__Directions for this task__: Lines from the one containing "theorem State.holdOffExpiry_frame (p" through the final line of the entries below: reproduce them exactly, all of them and only them.

Items from a dataset
/-- R45. -/
theorem State.evaluateLoop_frame (n : Nat) (s : State) :
    (State.evaluateLoop n s).SameBut Part.power s := by
  induction n generalizing s with
  | zero => exact .refl _ s
  | succ n ih =>
    unfold State.evaluateLoop
    split
    · exact .refl _ s
    · split
      · exact (ih _).comp (State.grantHead_frame _ s) (by decide)
      · split
        · exact (ih _).comp ((State.grantHead_frame _ _).comp (State.shedUntil_frame _ _ s) (by decide))
            (by decide)
        · exact .refl _ s

/-- R44, R45. -/
theorem State.evaluate_frame (s : State) :
    (s.evaluate).SameBut Part.power s := by
  unfold State.evaluate
  split
  · exact State.evaluateLoop_frame _ s
  · exact .refl _ s

/-- R57. -/
theorem State.evaluateIf_frame (b : Bool) (s : State) :
    (s.evaluateIf b).SameBut Part.power s := by
  unfold State.evaluateIf
  split
  · exact State.evaluate_frame s
  · exact .refl _ s

/-- R58. -/
theorem State.losePort_frame (p : Port) (s : State) :
    (s.losePort p).SameBut Part.power s := by
  unfold State.losePort
  exact (State.addEntry_frame _ _).comp
    ((State.portLinkDown_frame p _).comp
    ((State.modPort_frame p _ _).comp
    ((State.setPortState_frame p _ _).comp
    ((State.removeIncrease_frame p _).comp
    ((State.leaveGranted_frame p s).weaken (by decide)) (by decide)) (by decide)) (by decide)) (by decide)) (by decide)

/-- R12, R58. -/
theorem State.supplyLoss_frame (s : State) :
    (s.supplyLoss).SameBut Part.power s := by
  exact State.SameBut.foldl (fun s p => State.losePort_frame p s) _ s

/-- R52 to R56. -/
theorem State.demand_frame (p : Port) (n : Nat) (s : State) :
    (s.demand p n).SameBut Part.power s := by
  unfold State.demand
  split
  · dsimp only
    split
    · exact (State.evaluate_frame _).comp ((State.postGrant_frame p _ _).comp
        ((State.removeIncrease_frame p _).comp ((State.modPort_frame p _ s).weaken (by decide)) (by decide))
        (by decide)) (by decide)
    · split
      · exact (State.postGrant_frame p _ _).comp ((State.removeIncrease_frame p s).weaken (by decide))
          (by decide)
      · exact (State.evaluate_frame _).comp ((State.postGrant_frame p _ _).comp
          ((State.putEntry_frame _ s).weaken (by decide)) (by decide)) (by decide)
  · exact (State.countEndpoint_frame (.port p) _ s).weaken (by decide)

/-- R48. -/
theorem State.holdOffExpiry_frame (p : Port) (s : State) :
    (s.holdOffExpiry p).SameBut Part.power s := by
  unfold State.holdOffExpiry
  split
  · exact (State.evaluate_frame _).comp (by intro x hx; cases x <;> first | exact absurd (by decide) hx | rfl) (by decide)
  · exact .refl _ s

__The answer__:
theorem State.holdOffExpiry_frame (p : Port) (s : State) :
    (s.holdOffExpiry p).SameBut Part.power s := by
  unfold State.holdOffExpiry
  split
  · exact (State.evaluate_frame _).comp (by intro x hx; cases x <;> first | exact absurd (by decide) hx | rfl) (by decide)
  · exact .refl _ s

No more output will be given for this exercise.